The night of July 26 was the most horrific one of his life, said Md Kabir, a 45-year-old migrant worker from North Dinajpur.
His limbs tied up with ropes, he was lying prostrate in a camp of the Haryana police in Panipat police station area, getting relentlessly beaten by cops, he said to The Telegraph over the phone from Panipat on Monday.
“All they wanted was that I should admit that I am a Bangladeshi. As I screamed and claimed that I am an Indian from Bengal, the torture increased. The beatings fractured my left leg, but the torture didn’t stop. The cops gagged my face and started throwing water on my face. I could not breathe and fainted,” Kabir said in a trembling voice.
“I am yet to recover from the shock. After I regained my senses, I was beaten again with sticks, and another round of water was poured on me. In the morning (of July 27), I was asked to go,” he added.
The hapless man — who used to work in a carpet factory at Panipat — somehow dragged his fractured leg to reach his rented accommodation, where some others helped him by taking him to a doctor. He is now sitting jobless with his plastered leg.
“I don’t know why the police are behaving here in such a manner. They are indiscriminately picking up Bengali-speaking people, particularly if they happen to be Muslims, and branding them as Bangladeshis,” said Kabir.
Md Junaid, a worker from North Dinajpur who also ended up with a fractured leg after police beatings, used to work in the same factory, Kabir said.
He said his ordeal started on July 26 noon.
"A police team reached our carpet factory. We were told to accompany the cops to the Panipat police station for document verification and made to stand in a queue with around 800 people, including women and children,” he said.
After an hour, Kabir, along with three others, was asked to come out of the queue. They were taken to a room inside the police station and told their Aadhaar cards were fake.
“The policemen told us to confess we were Bangladeshis. That's when the torture started. They simply did not believe I am from Ukushbhasa, a village in the Soalpara area of Goalpokhor block in North Dinajpur," Kabir said. "I was gagged and beaten up there and then put in a jeep and taken to a camp where I was tortured the whole night."
Over a week has passed. As he can't work, he is left with little money.
"On Saturday, Md Azad, a Trinamool leader of our area, met me and handed over some money. But I can't work with my broken foot and don’t know how to run my family,' he said.
He said that hundreds of Bengali-speaking migrants in Panipat were spending sleepless nights. Many were leaving for Bengal.
Kabir said he has his wife and two children back home in Ukushbhasa. “I am at my wit's end. Back home, I won’t get a job. Here in Panipat, there is always the fear that the cops pick me up again,” he said.
Imran Ali Ramz, a former MLA and a Congress leader from North Dinajpur, has reached Panipat.
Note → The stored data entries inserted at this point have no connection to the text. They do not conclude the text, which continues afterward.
theorem qnt : ∀ q d a b c fmt bl ci clr, Statement (.qnt q d a b c fmt bl ci clr) := by
  intro q d a b c fmt bl ci clr
  have h0 : ((((0 : BitVec 2) ++ BitVec.ofBool clr ++ BitVec.ofBool ci ++ bl ++ fmt) : Byte).extractLsb' 0 2) = fmt := by decide +revert
  have h1 : ((((0 : BitVec 2) ++ BitVec.ofBool clr ++ BitVec.ofBool ci ++ bl ++ fmt) : Byte).extractLsb' 2 2) = bl := by decide +revert
  have h2 : ((((0 : BitVec 2) ++ BitVec.ofBool clr ++ BitVec.ofBool ci ++ bl ++ fmt) : Byte).getLsbD 4) = ci := by decide +revert
  have h3 : ((((0 : BitVec 2) ++ BitVec.ofBool clr ++ BitVec.ofBool ci ++ bl ++ fmt) : Byte).getLsbD 5) = clr := by decide +revert
  have h4 : ((((0 : BitVec 2) ++ BitVec.ofBool clr ++ BitVec.ofBool ci ++ bl ++ fmt) : Byte).extractLsb' 6 2) = 0 := by decide +revert
  intro hw w he
  exact decodeWord_encode rfl (by
    simp only [Raw.toInstr, decodeOpsC, bind_ok, Opd.ofCode_code, BitVec.reduceToNat, Nat.reduceLeDiff, Nat.reduceLT, false_and, and_false, if_false, if_true, unused_ff, ezero_zero, fzero_zero, Rm.ofCode_code, h0, h1, h2, h3, h4]) hw he

theorem qopen : ∀ q d a sf ps, Statement (.qopen q d a sf ps) := by
  intro q d a sf ps
  have h0 : ((((0 : BitVec 3) ++ ps ++ BitVec.ofBool sf) : Byte).getLsbD 0) = sf := by decide +revert
  have h1 : ((((0 : BitVec 3) ++ ps ++ BitVec.ofBool sf) : Byte).extractLsb' 1 4) = ps := by decide +revert
  have h2 : ((((0 : BitVec 3) ++ ps ++ BitVec.ofBool sf) : Byte).extractLsb' 5 3) = 0 := by decide +revert
  intro hw w he
  exact decodeWord_encode rfl (by
    simp only [Raw.toInstr, decodeOpsE, bind_ok, Opd.ofCode_code, BitVec.reduceToNat, Nat.reduceLeDiff, Nat.reduceLT, false_and, and_false, if_false, if_true, unused_ff, ezero_zero, fzero_zero, Rm.ofCode_code, h0, h1, h2]) hw he

theorem qrsv : ∀ q d a b sf ps, Statement (.qrsv q d a b sf ps) := by
  intro q d a b sf ps
  have h0 : ((((0 : BitVec 3) ++ ps ++ BitVec.ofBool sf) : Byte).getLsbD 0) = sf := by decide +revert
  have h1 : ((((0 : BitVec 3) ++ ps ++ BitVec.ofBool sf) : Byte).extractLsb' 1 4) = ps := by decide +revert
  have h2 : ((((0 : BitVec 3) ++ ps ++ BitVec.ofBool sf) : Byte).extractLsb' 5 3) = 0 := by decide +revert
  intro hw w he
  exact decodeWord_encode rfl (by
    simp only [Raw.toInstr, decodeOpsE, bind_ok, Opd.ofCode_code, BitVec.reduceToNat, Nat.reduceLeDiff, Nat.reduceLT, false_and, and_false, if_false, if_true, unused_ff, ezero_zero, fzero_zero, Rm.ofCode_code, h0, h1, h2]) hw he

theorem qput : ∀ q d a b rel len sf ps, Statement (.qput q d a b rel len sf ps) := by
  intro q d a b rel len sf ps
  have h0 : (((len ++ BitVec.ofBool rel ++ ps ++ BitVec.ofBool sf) : Byte).getLsbD 5) = rel := by decide +revert
  have h1 : (((len ++ BitVec.ofBool rel ++ ps ++ BitVec.ofBool sf) : Byte).extractLsb' 6 2) = len := by decide +revert
  have h2 : (((len ++ BitVec.ofBool rel ++ ps ++ BitVec.ofBool sf) : Byte).getLsbD 0) = sf := by decide +revert
  have h3 : (((len ++ BitVec.ofBool rel ++ ps ++ BitVec.ofBool sf) : Byte).extractLsb' 1 4) = ps := by decide +revert
  intro hw w he
  exact decodeWord_encode rfl (by
    simp only [Raw.toInstr, decodeOpsE, bind_ok, Opd.ofCode_code, BitVec.reduceToNat, Nat.reduceLeDiff, Nat.reduceLT, false_and, and_false, if_false, if_true, unused_ff, ezero_zero, fzero_zero, Rm.ofCode_code, h0, h1, h2, h3]) hw he

theorem qputs : ∀ q d a b c rel sf ps, Statement (.qputs q d a b c rel sf ps) := by
  intro q d a b c rel sf ps
  have h0 : ((((0 : BitVec 2) ++ BitVec.ofBool rel ++ ps ++ BitVec.ofBool sf) : Byte).getLsbD 5) = rel := by decide +revert
  have h1 : ((((0 : BitVec 2) ++ BitVec.ofBool rel ++ ps ++ BitVec.ofBool sf) : Byte).getLsbD 0) = sf := by decide +revert
  have h2 : ((((0 : BitVec 2) ++ BitVec.ofBool rel ++ ps ++ BitVec.ofBool sf) : Byte).extractLsb' 1 4) = ps := by decide +revert
  have h3 : ((((0 : BitVec 2) ++ BitVec.ofBool rel ++ ps ++ BitVec.ofBool sf) : Byte).extractLsb' 6 2) = 0 := by decide +revert
  intro hw w he
  exact decodeWord_encode rfl (by
    simp only [Raw.toInstr, decodeOpsE, bind_ok, Opd.ofCode_code, BitVec.reduceToNat, Nat.reduceLeDiff, Nat.reduceLT, false_and, and_false, if_false, if_true, unused_ff, ezero_zero, fzero_zero, Rm.ofCode_code, h0, h1, h2, h3]) hw he

theorem qtake : ∀ q d a acq len sf ps, Statement (.qtake q d a acq len sf ps) := by
  intro q d a acq len sf ps
  have h0 : (((len ++ BitVec.ofBool acq ++ ps ++ BitVec.ofBool sf) : Byte).getLsbD 5) = acq := by decide +revert
  have h1 : (((len ++ BitVec.ofBool acq ++ ps ++ BitVec.ofBool sf) : Byte).extractLsb' 6 2) = len := by decide +revert
  have h2 : (((len ++ BitVec.ofBool acq ++ ps ++ BitVec.ofBool sf) : Byte).getLsbD 0) = sf := by decide +revert
  have h3 : (((len ++ BitVec.ofBool acq ++ ps ++ BitVec.ofBool sf) : Byte).extractLsb' 1 4) = ps := by decide +revert
  intro hw w he
  exact decodeWord_encode rfl (by
    simp only [Raw.toInstr, decodeOpsE, bind_ok, Opd.ofCode_code, BitVec.reduceToNat, Nat.reduceLeDiff, Nat.reduceLT, false_and, and_false, if_false, if_true, unused_ff, ezero_zero, fzero_zero, Rm.ofCode_code, h0, h1, h2, h3]) hw he

theorem qtakes : ∀ q d a b c acq sf ps, Statement (.qtakes q d a b c acq sf ps) := by
  intro q d a b c acq sf ps
  have h0 : ((((0 : BitVec 2) ++ BitVec.ofBool acq ++ ps ++ BitVec.ofBool sf) : Byte).getLsbD 5) = acq := by decide +revert
  have h1 : ((((0 : BitVec 2) ++ BitVec.ofBool acq ++ ps ++ BitVec.ofBool sf) : Byte).getLsbD 0) = sf := by decide +revert
  have h2 : ((((0 : BitVec 2) ++ BitVec.ofBool acq ++ ps ++ BitVec.ofBool sf) : Byte).extractLsb' 1 4) = ps := by decide +revert
  have h3 : ((((0 : BitVec 2) ++ BitVec.ofBool acq ++ ps ++ BitVec.ofBool sf) : Byte).extractLsb' 6 2) = 0 := by decide +revert
  intro hw w he
  exact decodeWord_encode rfl (by
    simp only [Raw.toInstr, decodeOpsE, bind_ok, Opd.ofCode_code, BitVec.reduceToNat, Nat.reduceLeDiff, Nat.reduceLT, false_and, and_false, if_false, if_true, unused_ff, ezero_zero, fzero_zero, Rm.ofCode_code, h0, h1, h2, h3]) hw he

theorem qpeek : ∀ q d a sf ps, Statement (.qpeek q d a sf ps) := by
  intro q d a sf ps
  have h0 : ((((0 : BitVec 3) ++ ps ++ BitVec.ofBool sf) : Byte).getLsbD 0) = sf := by decide +revert
  have h1 : ((((0 : BitVec 3) ++ ps ++ BitVec.ofBool sf) : Byte).extractLsb' 1 4) = ps := by decide +revert
  have h2 : ((((0 : BitVec 3) ++ ps ++ BitVec.ofBool sf) : Byte).extractLsb' 5 3) = 0 := by decide +revert
  intro hw w he
  exact decodeWord_encode rfl (by
    simp only [Raw.toInstr, decodeOpsE, bind_ok, Opd.ofCode_code, BitVec.reduceToNat, Nat.reduceLeDiff, Nat.reduceLT, false_and, and_false, if_false, if_true, unused_ff, ezero_zero, fzero_zero, Rm.ofCode_code, h0, h1, h2]) hw he

theorem qwait : ∀ q a sf ps, Statement (.qwait q a sf ps) := by
  intro q a sf ps
  have h0 : ((((0 : BitVec 3) ++ ps ++ BitVec.ofBool sf) : Byte).getLsbD 0) = sf := by decide +revert
  have h1 : ((((0 : BitVec 3) ++ ps ++ BitVec.ofBool sf) : Byte).extractLsb' 1 4) = ps := by decide +revert
  have h2 : ((((0 : BitVec 3) ++ ps ++ BitVec.ofBool sf) : Byte).extractLsb' 5 3) = 0 := by decide +revert
  intro hw w he
  exact decodeWord_encode rfl (by
    simp only [Raw.toInstr, decodeOpsE, bind_ok, Opd.ofCode_code, BitVec.reduceToNat, Nat.reduceLeDiff, Nat.reduceLT, false_and, and_false, if_false, if_true, unused_ff, ezero_zero, fzero_zero, Rm.ofCode_code, h0, h1, h2]) hw he

theorem qreset : ∀ q a sf ps, Statement (.qreset q a sf ps) := by
  intro q a sf ps
  have h0 : ((((0 : BitVec 3) ++ ps ++ BitVec.ofBool sf) : Byte).getLsbD 0) = sf := by decide +revert
  have h1 : ((((0 : BitVec 3) ++ ps ++ BitVec.ofBool sf) : Byte).extractLsb' 1 4) = ps := by decide +revert
  have h2 : ((((0 : BitVec 3) ++ ps ++ BitVec.ofBool sf) : Byte).extractLsb' 5 3) = 0 := by decide +revert
  intro hw w he
  exact decodeWord_encode rfl (by
    simp only [Raw.toInstr, decodeOpsE, bind_ok, Opd.ofCode_code, BitVec.reduceToNat, Nat.reduceLeDiff, Nat.reduceLT, false_and, and_false, if_false, if_true, unused_ff, ezero_zero, fzero_zero, Rm.ofCode_code, h0, h1, h2]) hw he

theorem qclose : ∀ q a sf ps, Statement (.qclose q a sf ps) := by
  intro q a sf ps
  have h0 : ((((0 : BitVec 3) ++ ps ++ BitVec.ofBool sf) : Byte).getLsbD 0) = sf := by decide +revert
  have h1 : ((((0 : BitVec 3) ++ ps ++ BitVec.ofBool sf) : Byte).extractLsb' 1 4) = ps := by decide +revert
  have h2 : ((((0 : BitVec 3) ++ ps ++ BitVec.ofBool sf) : Byte).extractLsb' 5 3) = 0 := by decide +revert
  intro hw w he
  exact decodeWord_encode rfl (by
    simp only [Raw.toInstr, decodeOpsE, bind_ok, Opd.ofCode_code, BitVec.reduceToNat, Nat.reduceLeDiff, Nat.reduceLT, false_and, and_false, if_false, if_true, unused_ff, ezero_zero, fzero_zero, Rm.ofCode_code, h0, h1, h2]) hw he

theorem launch : ∀ q a b sf ps, Statement (.launch q a b sf ps) := by
  intro q a b sf ps
  have h0 : ((((0 : BitVec 3) ++ ps ++ BitVec.ofBool sf) : Byte).getLsbD 0) = sf := by decide +revert
  have h1 : ((((0 : BitVec 3) ++ ps ++ BitVec.ofBool sf) : Byte).extractLsb' 1 4) = ps := by decide +revert
  have h2 : ((((0 : BitVec 3) ++ ps ++ BitVec.ofBool sf) : Byte).extractLsb' 5 3) = 0 := by decide +revert
  intro hw w he
  exact decodeWord_encode rfl (by
    simp only [Raw.toInstr, decodeOpsE, bind_ok, Opd.ofCode_code, BitVec.reduceToNat, Nat.reduceLeDiff, Nat.reduceLT, false_and, and_false, if_false, if_true, unused_ff, ezero_zero, fzero_zero, Rm.ofCode_code, h0, h1, h2]) hw he

theorem signal : ∀ q a b fn w64 sf ps, Statement (.signal q a b fn w64 sf ps) := by
  intro q a b fn w64 sf ps
  have h0 : (((BitVec.ofBool w64 ++ fn ++ ps ++ BitVec.ofBool sf) : Byte).extractLsb' 5 2) = fn := by decide +revert
  have h1 : (((BitVec.ofBool w64 ++ fn ++ ps ++ BitVec.ofBool sf) : Byte).getLsbD 7) = w64 := by decide +revert
  have h2 : (((BitVec.ofBool w64 ++ fn ++ ps ++ BitVec.ofBool sf) : Byte).getLsbD 0) = sf := by decide +revert
  have h3 : (((BitVec.ofBool w64 ++ fn ++ ps ++ BitVec.ofBool sf) : Byte).extractLsb' 1 4) = ps := by decide +revert
  intro hw w he
  exact decodeWord_encode rfl (by
    simp only [Raw.toInstr, decodeOpsE, bind_ok, Opd.ofCode_code, BitVec.reduceToNat, Nat.reduceLeDiff, Nat.reduceLT, false_and, and_false, if_false, if_true, unused_ff, ezero_zero, fzero_zero, Rm.ofCode_code, h0, h1, h2, h3]) hw he

theorem trap : ∀ q code, Statement (.trap q code) := by
  intro q code
  intro hw w he
  exact decodeWord_encode rfl (by
    simp only [Raw.toInstr, decodeOpsE, bind_ok, Opd.ofCode_code, BitVec.reduceToNat, Nat.reduceLeDiff, Nat.reduceLT, false_and, and_false, if_false, if_true, unused_ff, ezero_zero, fzero_zero, Rm.ofCode_code]) hw he

theorem rth : ∀ q, Statement (.rth q) := by
  intro q
  intro hw w he
  exact decodeWord_encode rfl (by
    simp only [Raw.toInstr, decodeOpsE, bind_ok, Opd.ofCode_code, BitVec.reduceToNat, Nat.reduceLeDiff, Nat.reduceLT, false_and, and_false, if_false, if_true, unused_ff, ezero_zero, fzero_zero, Rm.ofCode_code]) hw he

theorem sread : ∀ q d reg, Statement (.sread q d reg) := by
  intro q d reg
  intro hw w he
  exact decodeWord_encode rfl (by
    simp only [Raw.toInstr, decodeOpsE, bind_ok, Opd.ofCode_code, BitVec.reduceToNat, Nat.reduceLeDiff, Nat.reduceLT, false_and, and_false, if_false, if_true, unused_ff, ezero_zero, fzero_zero, Rm.ofCode_code]) hw he

theorem swrite : ∀ q reg a, Statement (.swrite q reg a) := by
  intro q reg a
  intro hw w he
  exact decodeWord_encode rfl (by
    simp only [Raw.toInstr, decodeOpsE, bind_ok, Opd.ofCode_code, BitVec.reduceToNat, Nat.reduceLeDiff, Nat.reduceLT, false_and, and_false, if_false, if_true, unused_ff, ezero_zero, fzero_zero, Rm.ofCode_code]) hw he

theorem yieldpt : ∀ q map, Statement (.yieldpt q map) := by
  intro q map
  have h0 : (((0 : Byte) ++ (((0 : BitVec 6) ++ map.extractLsb' 8 2) : Byte) ++ (map.extractLsb' 0 8 : Byte)).extractLsb' 0 10) = map := by decide +revert
  have h1 : (((0 : Byte) ++ (((0 : BitVec 6) ++ map.extractLsb' 8 2) : Byte) ++ (map.extractLsb' 0 8 : Byte)).extractLsb' 10 14) = 0 := by decide +revert
  intro hw w he
  exact decodeWord_encode rfl (by
    simp only [Raw.toInstr, decodeOpsE, bind_ok, Opd.ofCode_code, BitVec.reduceToNat, Nat.reduceLeDiff, Nat.reduceLT, false_and, and_false, if_false, if_true, unused_ff, ezero_zero, fzero_zero, Rm.ofCode_code, h0, h1]) hw he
“Since Sunday, I have been visiting the areas where the migrant workers stay. Local Congress leaders are helping me. I am interacting with them and assuring them of help. On August 6, a delegation from the state Congress will visit Panipat and we will meet senior police officers with our protest against the treatment meted out to these migrant workers,” Imran said over the phone.
Migrants return
Around 100 migrant workers who had been working in Haryana returned home in South Dinajpur district on Monday following incidents of torture and harassment by Haryana police.
They hired buses to reach Buniadpur in their native district, “As we speak Bengali, we are being tortured by the police. We could not bear it anymore and hired a bus to reach home today (Monday),” said worker Tafidul Islam.